Opinion

Hergott: Legal rights will not be quashed by responsibility

Our legal system imposes a duty on each of us to take reasonable care to avoid injuring others.

You pull up to an intersection facing a red light and stop.

The driver of an approaching vehicle is distracted by his cell phone conversation and smashes into the back of your car.  You are injured.

You were driving safely. You properly stopped at a red light. There is nothing you could have done to avoid the crash.

The distracted driver has clearly failed to take reasonable care.

Through his insurance company, he is required under British Columbia law to pay fair compensation for your injuries, expenses, and income losses arising from that failure.

I am going to toss you a few “what ifs” for you to think about.

What if you are driving your husband’s car, and your husband forgot to renew the insurance?

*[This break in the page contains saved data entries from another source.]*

-- ==== Sys2Proof/Machine/Doors.lean ====
section
/-! DEFINITION. Magazine doors and the mail slot (1.5, 1.6): the unlock test, refusal and relocking, forced openings, the audits doors raise, and import and export. -/

namespace Sys2Proof.Machine

/-! ## Doors (R11 to R16) -/

/-- A requester's grant mark counts: granted, or the link is offline (R14). -/
def Ctl.doorGranted (s : Ctl) (m : Mag) (l : Link) : Bool := (s.door m).granted.get l || !(s.link l).online

/-- The unlock condition (R14). -/
def Ctl.doorMayUnlock (s : Ctl) (m : Mag) : Bool :=
  (s.door m).state = .asking && s.doorGranted m .a && s.doorGranted m .b
    && match s.picker.running with
      | some o => !s.touches o m
      | none => true

/-- The unlock condition is tested, and the door unlocks when it holds (R14). -/
def Ctl.doorTest (s : Ctl) (m : Mag) : Ctl :=
  if s.doorMayUnlock m then
    (s.setDoor m { s.door m with state := .unlocked, askTimer := false, openTimer := true }).notifyAll (.door m .unlocked .ok)
  else s

def Ctl.doorTests (s : Ctl) : Ctl := (s.doorTest .l).doorTest .r

/-- A door is LOCKED, its request over. -/
def Door.locked : Door := .initial

/-- A door returns to LOCKED: deferred orders are waiting again by R29, and what waits for a cartridge is judged again (R113, R144, R164). -/
def Ctl.doorLocked (s : Ctl) (m : Mag) : Ctl := ((s.setDoor m .locked).rechooseAll).judgeWaiting

/-- A door notice to the links that were asked (R11, R14). -/
def Ctl.notifyAsked (s : Ctl) (asked : PerLink Bool) (n : Notice) : Ctl :=
  let s1 := if asked.a then s.notifyLink .a n else s
  if asked.b then s1.notifyLink .b n else s1

/-- A door request ends without the door unlocking: LOCKED, with the notice to the requester and to every link asked (R11, R12, R14, R24). -/
def Ctl.doorRefused (s : Ctl) (m : Mag) (cause : Code) : Ctl :=
  let d := s.door m
  let asked : PerLink Bool := match d.requester with
    | some (.link l) => d.asked.set l false
    | _ => d.asked
  ((s.doorLocked m).notifyOpt d.requester (.door m .locked cause)).notifyAsked asked (.door m .locked cause)

/-- Every slot of a magazine becomes UNCERTAIN, keeping its entry (R15). -/
def Ctl.slotsUncertain (s : Ctl) (m : Mag) : Ctl := m.slots.foldl (fun s e => s.setElem e { s.elem e with occ := .uncertain }) s

/-- The door is OPEN (R15). -/
def Ctl.doorOpened (s : Ctl) (m : Mag) : Ctl := (s.setDoor m { Door.initial with state := .opened }).slotsUncertain m

/-- An AUDIT of a magazine. -/
def Order.audits (m : Mag) (o : Order) : Bool := o.kind = .audit && o.source = .magazine m

/-- The READ in progress of a magazine's running AUDIT becomes its last (R17), and an AUDIT of it held over a fault is offered no more. -/
def Ctl.stopScan (s : Ctl) (m : Mag) : Ctl :=
  let mine : Bool := match s.picker.running with
    | some o => o.audits m
    | none => false
  s.setPicker { s.picker with
    phase := if mine then .scanStopped else s.picker.phase
    auditOffers := s.picker.auditOffers.filter fun o => !o.audits m }

/-- The door switch reports OPEN (R15, R17). An AUDIT still waiting leaves the queue; a running one stops after the slot it is reading. -/
def Ctl.doorSwitchOpened (s : Ctl) (m : Mag) : Ctl :=
  match (s.door m).state with
  | .unlocked => s.doorOpened m
  | .locked => (s.doorOpened m).notifyAll (.door m .opened .ok)
  | .asking => (s.doorOpened m).notifyAll (.door m .opened .ok)
  | .audit => ((s.stopScan m).withdraw (Order.audits m)).doorOpened m
  | .opened => s

/-- An order of the Inventory Table. -/
def Order.audit (src : OrderSource) (role : OrderRole) : Order :=
  { Order.blank with raisedBy := some .inventory, kind := .audit, source := src, role := role }

/-- The door switch reports CLOSED: an OPEN door enters AUDIT, and its AUDIT is raised (R16). -/
def Ctl.doorSwitchShut (s : Ctl) (m : Mag) : Ctl :=
  if (s.door m).state = .opened then (s.setDoor m { Door.initial with state := .audit }).raiseOrder (Order.audit (.magazine m) .plain) else s

/-! ## The mail slot (R19 to R22) -/

/-- M becomes UNCERTAIN, keeping its entry. -/
def Ctl.mailUncertain (s : Ctl) : Ctl := s.setElem .mail { s.elem .mail with occ := .uncertain }

/-- The reservation an import made for its requester returns to NONE (R19, R20). One that another requester has placed there since stays (R5). -/
def Ctl.releaseImport (s : Ctl) (slot : Option (Fin 24)) (p : Option Requester) : Ctl :=
  match slot with
  | some i => if (s.elem (.slot i)).reserved = p then s.reserveFor (.slot i) none else s
  | none => s

/-- The reservation of an import that has the mail slot open is taken back. -/
def Ctl.endImport (s : Ctl) : Ctl := if s.inv.mail.state = .openImport then s.releaseImport s.inv.mail.reservedSlot s.inv.mail.requester else s

/-- The mail slot opens for an export, with its latch released and its timer at 60 s (R21). DESIGN CHOICE (log 44): where an IMPORT has opened it while the export's move was
on its way, that import ends in silence, with its reservation. -/
def Ctl.mailOpenExport (s : Ctl) (p : Option Requester) (l : Label) : Ctl :=
  s.endImport.setMail
    { s.inv.mail with state := .openExport, requester := p, dest := none, reservedSlot := none, label := some l, timer := true, switchOpen := false }

/-- The mail slot is LOCKED again; a forced opening still awaits its CLOSED report (R19). -/
def MailSlot.relocked (m : MailSlot) : MailSlot := { MailSlot.initial with forced := m.forced }

/-- The audit of M that a forced opening ends in (R19). -/
def Order.mailAudit : Order := Order.audit (.element .mail) .plain

/-- The mail slot's switch has been closed: the move or the scan of what it was opened for follows, with the slot LOCKED (R19, R22). -/
def Ctl.mailShut (s : Ctl) (o : Order) : Ctl := (s.setMail .initial).raiseOrder o

/-- The mail-slot switch reports OPEN (R19, R22). -/
def Ctl.mailSwitchOpened (s : Ctl) : Ctl :=
  let m := s.inv.mail
  match m.state with
  | .locked => (s.setMail { m with forced := true }).mailUncertain
  | _ => (s.setMail { m with timer := false, switchOpen := true }).mailUncertain

/-- The end of a forced opening: M is audited, whatever the mail slot has been opened for meanwhile (R19). DEDUCED (log 65): an import or export that has opened it stays open,
and waits for its own OPEN report. -/
def Ctl.forcedShut (s : Ctl) : Ctl :=
  if s.inv.mail.forced then (s.setMail { s.inv.mail with forced := false }).raiseOrder Order.mailAudit else s

/-- The mail-slot switch reports CLOSED: the import's move, the export's scan, or the audit of M after a forced opening is raised (R19, R22). -/
def Ctl.mailSwitchShut (s : Ctl) : Ctl :=
  let m := s.inv.mail
  match m.state with
  | .locked => s.forcedShut
  | .openImport =>
    if m.switchOpen then
      s.mailShut { Order.blank with
        requester := m.requester, raisedBy := some .inventory, kind := .move, source := .element .mail,
        dest := (match m.dest with | some i => .element (.slot i) | none => .any), role := .importMove m.reservedSlot }
    else s.forcedShut
  | .openExport =>
    if m.switchOpen then
      match m.requester, m.label with
      | some p, some l => s.mailShut (Order.audit (.element .mail) (.exportScan p l))
      | _, _ => s.mailShut Order.mailAudit
    else s.forcedShut

/-- An import or export ends before its switch opened: relocked, with its notice (R19, R22, R24). -/
def Ctl.mailCancelled (s : Ctl) (cause : Code) : Ctl :=
  let m := s.inv.mail
  match m.state with
  | .locked => s
  | .openImport => if m.switchOpen then s else ((s.setMail m.relocked).releaseImport m.reservedSlot m.requester).notifyOpt m.requester (.mailSlot .imported cause none)
  | .openExport => if m.switchOpen then s else (s.setMail m.relocked).notifyOpt m.requester (.mailSlot .exported cause m.label)

end Sys2Proof.Machine
end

Totally unbeknownst to you, you are driving uninsured. Does it have any impact on your right to fair compensation?

How about if you forgot to renew your driver’s license and it lapsed the day before the crash?

Neither scenario will absolve the offending driver (through his insurance company) from legal responsibility to compensate you for your injuries.

It is not your insurance, it is the offending driver’s liability insurance that is involved in the payment of your claim.

As for the status of your driver’s license, it had nothing, whatsoever, to do with the crash.

What if you are texting your husband as you sit there at the red light?

How about if your husband had left a half-full bottle of tequila sitting on the passenger seat?

Once again, neither illegal activity will impact on the offending driver’s liability.

How about if your license didn’t lapse, but was suspended because you are a horrible driver and racked up too many points?

Alternatively, you are a 14 year-old kid taking your dad’s car out for a spin and have no license at all.

What about if you lied about the principle driver when you bought your insurance?

Answer: No impact.

What if it was your bottle of tequila, not your husband’s, and you are grossly impaired by having guzzled that half-bottle?

What if you have just robbed a bank and your car is full of the loot?

How about if you are heading home after assassinating the prime minister?

While the criminal, or quasi-criminal penalties might be significant, you have a right to fair compensation for your injuries in each of those scenarios.

None of those scenarios change the fact that your injuries were caused by the failure of the rear-ending driver to take reasonable care.

It is no more lawful to negligently cause injury to an impaired driver, thief or assassin than it is to cause injury to a properly licensed and insured, sober and otherwise lawful driver.

Many injured victims have abandoned their rights to fair compensation because they believed that an infraction on their part,  however minor, impacted on those rights.

The insurance company doesn’t get off that easy.